> Stored data entries:
/-- BINC32L: bytes 0 to 3 as a little-endian number, modulo 2³². -/
def execBinc32l (e : EngIx) (bd bs1 : BReg) (imm : BitVec 9) (s : State) : Result :=
  blockOp e bd [bs1] s fun c =>
    let v := (bget c bs1).toNat
    BitVec.ofNat 128 (v - v % 2 ^ 32 + (v + imm.toNat) % 2 ^ 32)

/-! ## Moves and comparisons (R172, R173) -/

/-- Half h of a block. -/
def halfOf (b : Block) (h : Bool) : Word := BitVec.ofNat 64 (b.toNat >>> (if h then 64 else 0))

/-- A block with half h replaced. -/
def withHalf (b : Block) (h : Bool) (w : Word) : Block := if h then setBits b 127 64 w.toNat else setBits b 63 0 w.toNat

/-- BGET. -/
def execBget (e : EngIx) (x : XReg) (ba : BReg) (h : Bool) (s : State) : Result :=
  onEngine e s fun o _ g =>
    if sealedB g.core ba then go (endOrder s o .policy 0)
    else go (setCore s e (advance (xset g.core x (halfOf (bget g.core ba) h)) 1))

/-- BPUT. -/
def execBput (e : EngIx) (x : XReg) (ba : BReg) (h : Bool) (s : State) : Result :=
  alu e s fun c => bset c ba (withHalf (bget c ba) h (xget c x)) (sealedB c ba)

/-- BCEQ. -/
def execBceq (e : EngIx) (x : XReg) (ba bb : BReg) (s : State) : Result :=
  aluX e s x fun c => truth (bget c ba == bget c bb)

/-- BCEQH. -/
def execBceqh (e : EngIx) (x : XReg) (ba bb : BReg) (h : Bool) (s : State) : Result :=
  aluX e s x fun c => truth (halfOf (bget c ba) h == halfOf (bget c bb) h)

/-! ## Stores of block registers (R173) -/

/-- STQ. -/
def execStq (e : EngIx) (bq : BReg) (rs1 : XReg) (imm : BitVec 16) (s : State) : Result :=
  onEngine e s fun o v g =>
    if sealedB g.core bq then go (endOrder s o .policy 0)
    else
      let s1 := frameWriteFull s v (frameAddr g.core rs1 imm 16) 16 (bget g.core bq).toNat
      go (setCore s1 e (advance g.core 1))

/-- The four registers of a 64-byte move as one value. -/
def quadVal (c : Core) (m : Fin 4) : Nat := packWords 16 ((List.range 4).map fun i => (bget c (quadOf m i)).toNat)

/-- STL. -/
def execStl (e : EngIx) (m : Fin 4) (rs1 : XReg) (imm : BitVec 16) (s : State) : Result :=
  onEngine e s fun o v g =>
    if (List.range 4).any fun i => sealedB g.core (quadOf m i) then go (endOrder s o .policy 0)
    else
      let s1 := frameWriteFull s v (frameAddr g.core rs1 imm 64) 64 (quadVal g.core m)
      go (setCore s1 e (advance g.core 1))

/-- What STGL stores of register i: a sealed register leaves as its masked value, which no rule prints (R171). -/
def storedBlock (c : Core) (m : Fin 4) (a : Nat × State) (i : Nat) : Nat × State :=
  if sealedB c (quadOf m i) then
    let d := draw 128 a.2
    (a.1 + fld d.1.toNat (128 * i), d.2)
  else (a.1 + fld (bget c (quadOf m i)).toNat (128 * i), a.2)

/-- STGL: the engine's posted writes go first (R152). -/
def execStgl (e : EngIx) (m : Fin 4) (rs1 : XReg) (imm : BitVec 16) (s : State) : Result :=
  onEngine e s fun o v g =>
    let a := globalAddr g.core rs1 imm 64
    if lsGrants g v a true then
      let x := (List.range 4).foldl (storedBlock g.core m) (0, drainStg s e)
      let s1 := (List.range 8).foldl
        (fun s i => globalWrite s (roomOf e.val) (areaOf v) (a + 8 * i) (BitVec.ofNat 64 (bytesOf x.1 (8 * i) 8))) x.2
      go (setCore s1 e (advance g.core 1))
    else go (doorFault s e.val o v a 1 true)

/-! ## The shared hash unit (R180 to R183) -/

/-- Frame words of n bytes from an offset that continues at 000h (R180), as word numbers of the frame. -/
def ringWords (a n : Nat) : List Nat := (List.range (n / 8)).map fun i => (a / 8 + i) % 128

/-- Offset of a hash operand (R180). -/
def ringOff (c : Core) (r : XReg) : Nat := (xget c r).toNat % 1024 / 8 * 8

/-- Read n bytes of the order's frame from an offset, none when a word is poisoned. -/
def ringRead (s : State) (v : Order) (a n : Nat) : Option Nat :=
  let k := frameOf v
  let ws := ringWords a n
  if poisoned s 0 (ws.map fun w => 128 * k + w) then none
  else some (packWords 8 (ws.map fun w => tbytes s.mem.win (winBase k + 8 * w) 8))

/-- Store n bytes at an offset: whole words (16 R438). -/
def ringWrite (s : State) (v : Order) (a n x : Nat) : State :=
  let k := frameOf v
  let ws := ringWords a n
  let s1 := clearPoison s 0 (ws.map fun w => 128 * k + w)
  { s1 with mem := { s1.mem with
      win := (ws.zip (List.range ws.length)).foldl
        (fun t p => tstore t (winBase k + 8 * p.1) 8 (bytesOf x (8 * p.2) 8)) s1.mem.win } }

/-- HINIT. -/
def execHinit (e : EngIx) (rs : XReg) (alg : HashAlg) (s : State) : Result :=
  onEngine e s fun _ v g =>
    go (setCore (ringWrite s v (ringOff g.core rs) (stateBytes alg) (initState alg)) e (advance g.core 1))

/-- A hash step on the state at rs, where the words it reads check as `ecc` says: the whole block is read before the state
is written; an uncorrectable word ends the routine with POISON and the state is not written (R180, R183). -/
def hashStep (e : EngIx) (rs : XReg) (alg : HashAlg) (ecc : Ecc) (s : State) (o : Nat) (v : Order) (g : Engine)
    (blk : Option Nat) (f : Nat → Nat → Nat) : Result :=
  let a := ringOff g.core rs
  match ecc with
  | .uncorrectable => go (frameFails s o v (128 * frameOf v + a / 8))
  | _ =>
    let s1 := if ecc = .corrected then frameCE s v.room.val else s
    match blk, ringRead s1 v a (stateBytes alg) with
    | some b, some st => go (setCore (ringWrite s1 v a (stateBytes alg) (f st b)) e (advance g.core 1))
    | _, _ => go (endOrder s1 o .poison 0)

/-- HABS. -/
def execHabs (e : EngIx) (rs rb : XReg) (alg : HashAlg) (ecc : Ecc) (s : State) : Result :=
  onEngine e s fun o v g =>
    hashStep e rs alg ecc s o v g (ringRead s v (ringOff g.core rb) (blockBytes alg)) (absorb alg)
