/-! ## Modular arithmetic (R255) -/

/-- A result congruent to r modulo m: r itself when every input is below m; otherwise any congruent value below
2^(64 Lm), which one being left open. -/
def congruent (s : State) (m lm r : Nat) (inside : Bool) : Nat × State :=
  if inside || m == 0 then (r, s)
  else
    let d := draw 16384 s
    (r + m * (d.1.toNat % ((2 ^ (64 * lm) - 1 - r) / m + 1)), d.2)

/-- A modular instruction with Lm-word operands: exact result of f on the operands and the modulus. Without an active
modulus it ends with MALFORMED. -/
def modInstr (b : BnIx) (d : Fin 1024) (ops : List (Fin 1024)) (s : State) (f : Nat → Nat → List Nat → Nat) : Result :=
  slotInstr b s (fun g => ops.map fun a => (a, g.lm)) (fun g => [(d, g.lm)]) fun _ _ g =>
    if g.modulus = 0 then setResult s b .malformed 0 0
    else
      let xs := ops.map fun a => slotLow s b a g.lm
      let r := congruent s g.modulus g.lm (f g.modulus g.lm xs % g.modulus) (xs.all fun x => x < g.modulus)
      slotStore r.2 b d g.lm r.1

/-- The Montgomery radix R is a power of two that the manual does not give; its exponent, and R and its inverse modulo an odd
m. -/
def radixBits (lm : Nat) : Nat := Config.external 20 [lm] % 32768
def radix (m lm : Nat) : Nat := powMod m 2 (radixBits lm) 15
def radixInv (m lm : Nat) : Nat := powMod m ((m + 1) / 2) (radixBits lm) 15

/-- MMUL: a × b × R⁻¹ mod m. -/
def execMmul (b : BnIx) (d a x : Fin 1024) (s : State) : Result :=
  modInstr b d [a, x] s fun m lm xs => xs.headD 0 * (xs.drop 1).headD 0 * radixInv m lm

/-- MADD: a + b mod m. -/
def execMadd (b : BnIx) (d a x : Fin 1024) (s : State) : Result :=
  modInstr b d [a, x] s fun _ _ xs => xs.headD 0 + (xs.drop 1).headD 0

/-- MSUB: a − b mod m. -/
def execMsub (b : BnIx) (d a x : Fin 1024) (s : State) : Result :=
  modInstr b d [a, x] s fun m _ xs => xs.headD 0 + (m - (xs.drop 1).headD 0 % m)

/-- TOM: into the Montgomery domain. -/
def execTom (b : BnIx) (d a : Fin 1024) (s : State) : Result := modInstr b d [a] s fun m lm xs => xs.headD 0 * radix m lm

/-- FROMM: out of the Montgomery domain. -/
def execFromm (b : BnIx) (d a : Fin 1024) (s : State) : Result := modInstr b d [a] s fun m lm xs => xs.headD 0 * radixInv m lm

/-- MRED: a mod m, where a has 2Lm words. -/
def execMred (b : BnIx) (d a : Fin 1024) (s : State) : Result :=
  slotInstr b s (fun g => [(a, 2 * g.lm)]) (fun g => [(d, g.lm)]) fun _ _ g =>
    if g.modulus = 0 then setResult s b .malformed 0 0
    else slotStore s b d g.lm (slotLow s b a (2 * g.lm) % g.modulus)

/-- MEXP: a^b mod m over all bits of b. -/
def execMexp (b : BnIx) (d a x : Fin 1024) (s : State) : Result :=
  let lb := slotLen (slotDesc s b.val x.val)
  slotInstr b s (fun g => [(a, g.lm), (x, lb)]) (fun g => [(d, g.lm)]) fun _ _ g =>
    if g.modulus = 0 then setResult s b .malformed 0 0
    else
      let v := slotLow s b a g.lm
      let r := congruent s g.modulus g.lm (powMod g.modulus (v % g.modulus) (slotLow s b x lb) (64 * lb)) (decide (v < g.modulus))
      slotStore r.2 b d g.lm r.1

/-- MINV: a^(m − 2) mod m. -/
def execMinv (b : BnIx) (d a : Fin 1024) (s : State) : Result :=
  modInstr b d [a] s fun m lm xs => powMod m (xs.headD 0 % m) (m - 2) (64 * lm)

/-- MUL: a × b, 2Lm words, not reduced. -/
def execBnMul (b : BnIx) (d a x : Fin 1024) (s : State) : Result :=
  slotInstr b s (fun g => [(a, g.lm), (x, g.lm)]) (fun g => [(d, 2 * g.lm)]) fun _ _ g =>
    slotStore s b d (2 * g.lm) (slotLow s b a g.lm * slotLow s b x g.lm)

/-- Element i of Le words of a value. -/
def elem (v le i : Nat) : Nat := bytesOf v (8 * le * i) (8 * le)

/-- The sum of the first n products, and whether a carry left bit 767 at any term (R257). -/
def sumProducts (va vx le : Nat) : Nat → Nat × Bool
  | 0 => (0, false)
  | n + 1 =>
    let r := sumProducts va vx le n
    let t := r.1 + elem va le n * elem vx le n
    (t % 2 ^ 768, r.2 || decide (2 ^ 768 ≤ t))

/-- SUMP (R255 to R257). -/
def execSump (b : BnIx) (d a x le : Fin 1024) (terms : BitVec 16) (s : State) : Result :=
  let n := terms.toNat + 1
  slotInstr b s (fun _ => [(a, n * le.val), (x, n * le.val)]) (fun g => [(d, g.lm)]) fun _ _ g =>
    if g.modulus = 0 ∨ le.val = 0 ∨ 6 < le.val ∨ 6 < g.lm ∨ 2 ^ 376 ≤ g.modulus then setResult s b .malformed 0 0
    else
      let va := slotLow s b a (n * le.val)
      let vx := slotLow s b x (n * le.val)
      let t := sumProducts va vx le.val n
      if t.2 then bnStep (setBn (evt (cntUp s 0x50028 63 32) 5 7) b { g with guard := true }) b
      else
        let below := (List.range n).all fun i => elem va le.val i < g.modulus && elem vx le.val i < g.modulus
        let r := congruent (setBn s b { g with guard := false }) g.modulus g.lm (t.1 % g.modulus) below
        slotStore r.2 b d g.lm r.1

/-- VRED: each element of a slot reduced in place. -/
def execVred (b : BnIx) (d le : Fin 1024) (elems : BitVec 16) (s : State) : Result :=
  let n := elems.toNat + 1
  slotInstr b s (fun _ => [(d, n * le.val)]) (fun _ => []) fun _ _ g =>
    if g.modulus = 0 then setResult s b .malformed 0 0
    else
      let v := slotLow s b d (n * le.val)
      slotStore s b d (n * le.val) (packWords (8 * le.val) ((List.range n).map fun i => elem v le.val i % g.modulus))

/-! ## Moves, comparison, random values -/

/-- MOV: L words, the length of the destination slot. -/
def execMov (b : BnIx) (d a : Fin 1024) (s : State) : Result :=
  let n := slotLen (slotDesc s b.val d.val)
  slotInstr b s (fun _ => [(a, n)]) (fun _ => [(d, n)]) fun _ _ _ => slotStore s b d n (slotLow s b a n)

/-- ZERO. -/
def execZero (b : BnIx) (d : Fin 1024) (s : State) : Result :=
  let n := slotLen (slotDesc s b.val d.val)
  slotInstr b s (fun _ => []) (fun _ => [(d, n)]) fun _ _ _ => slotStore s b d n 0

/-- CMP: EQ and LT from two slots as unsigned integers. -/
def execCmp (b : BnIx) (a x : Fin 1024) (s : State) : Result :=
  let la := slotLen (slotDesc s b.val a.val)
  let lx := slotLen (slotDesc s b.val x.val)
  slotInstr b s (fun _ => [(a, la), (x, lx)]) (fun _ => []) fun _ _ g =>
    let u := slotLow s b a la
    let w := slotLow s b x lx
    bnStep (setBn s b { g with eq := decide (u = w), lt := decide (u < w) }) b

/-- RNDM: DRBG bits masked to the bit length of m; REJ when the result is m or more (R252). -/
def execRndm (b : BnIx) (d : Fin 1024) (s : State) : Result :=
  slotInstr b s (fun _ => []) (fun g => [(d, g.lm)]) fun _ _ g =>
    if g.modulus = 0 then setResult s b .malformed 0 0
    else withDrbg s b 1 fun s =>
      let r := draw 16384 s
      let v := r.1.toNat % 2 ^ bitLength g.modulus
      slotStore (setBn r.2 b { bnEng r.2 b with rej := decide (g.modulus ≤ v) }) b d g.lm v

/-! ## Polynomials, Keccak, sampling -/

/-- q, n and ζ of the active set, none when it is not of type 05h. -/
def nttSet (g : BnEng) : Option (Nat × Nat × Nat) :=
  match setOf g.sets g.set with
  | some p => if p.typ = 5 then some (p.fields.headD 0, (p.fields.drop 1).headD 0, (p.fields.drop 2).headD 0) else none
  | none => none

/-- Words of a polynomial of the active set. -/
def polyWords (g : BnEng) : Nat :=
  match nttSet g with
  | some p => ceilDiv p.2.1 2
  | none => 1

/-- Coefficients of a polynomial, one in each 32-bit half-word. -/
def coeff (v i : Nat) : Nat := bytesOf v (4 * i) 4

/-- A polynomial instruction: coefficient i of the result from the operands; MALFORMED without an active type-05h set. -/
def polyInstr (b : BnIx) (d : Fin 1024) (ops : List (Fin 1024)) (s : State) (f : Nat × Nat × Nat → List Nat → Nat → Nat) :
    Result :=
  slotInstr b s (fun g => ops.map fun a => (a, polyWords g)) (fun g => [(d, polyWords g)]) fun _ _ g =>
    match nttSet g with
    | none => setResult s b .malformed 0 0
    | some p =>
      let xs := ops.map fun a => slotLow s b a (polyWords g)
      slotStore s b d (polyWords g) (packWords 4 ((List.range p.2.1).map fun i => f p xs i % p.1))

/-- NTT: the order and form of the transform's outputs are not printed. -/
def execNtt (b : BnIx) (d a : Fin 1024) (s : State) : Result :=
  polyInstr b d [a] s fun p xs i => Config.external 21 [p.1, p.2.1, p.2.2, xs.headD 0, i]

/-- INTT. -/
def execIntt (b : BnIx) (d a : Fin 1024) (s : State) : Result :=
  polyInstr b d [a] s fun p xs i => Config.external 22 [p.1, p.2.1, p.2.2, xs.headD 0, i]

/-- PMUL: pointwise product mod q. -/
def execPmul (b : BnIx) (d a x : Fin 1024) (s : State) : Result :=
  polyInstr b d [a, x] s fun _ xs i => coeff (xs.headD 0) i * coeff ((xs.drop 1).headD 0) i

/-- PADD: sum, or difference, mod q. -/
def execPadd (b : BnIx) (d a x : Fin 1024) (diff : Bool) (s : State) : Result :=
  polyInstr b d [a, x] s fun p xs i =>
    let y := coeff ((xs.drop 1).headD 0) i
    coeff (xs.headD 0) i + (if diff then p.1 - y % p.1 else y)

> What to do: Starting at the line that contains "def polyInstr (b", retype each line through the last one in the records, both included, and add nothing.

> Task output:
def polyInstr (b : BnIx) (d : Fin 1024) (ops : List (Fin 1024)) (s : State) (f : Nat × Nat × Nat → List Nat → Nat → Nat) :
    Result :=
  slotInstr b s (fun g => ops.map fun a => (a, polyWords g)) (fun g => [(d, polyWords g)]) fun _ _ g =>
    match nttSet g with
    | none => setResult s b .malformed 0 0
    | some p =>
      let xs := ops.map fun a => slotLow s b a (polyWords g)
      slotStore s b d (polyWords g) (packWords 4 ((List.range p.2.1).map fun i => f p xs i % p.1))

/-- NTT: the order and form of the transform's outputs are not printed. -/
def execNtt (b : BnIx) (d a : Fin 1024) (s : State) : Result :=
  polyInstr b d [a] s fun p xs i => Config.external 21 [p.1, p.2.1, p.2.2, xs.headD 0, i]

/-- INTT. -/
def execIntt (b : BnIx) (d a : Fin 1024) (s : State) : Result :=
  polyInstr b d [a] s fun p xs i => Config.external 22 [p.1, p.2.1, p.2.2, xs.headD 0, i]

/-- PMUL: pointwise product mod q. -/
def execPmul (b : BnIx) (d a x : Fin 1024) (s : State) : Result :=
  polyInstr b d [a, x] s fun _ xs i => coeff (xs.headD 0) i * coeff ((xs.drop 1).headD 0) i

/-- PADD: sum, or difference, mod q. -/
def execPadd (b : BnIx) (d a x : Fin 1024) (diff : Bool) (s : State) : Result :=
  polyInstr b d [a, x] s fun p xs i =>
    let y := coeff ((xs.drop 1).headD 0) i
    coeff (xs.headD 0) i + (if diff then p.1 - y % p.1 else y)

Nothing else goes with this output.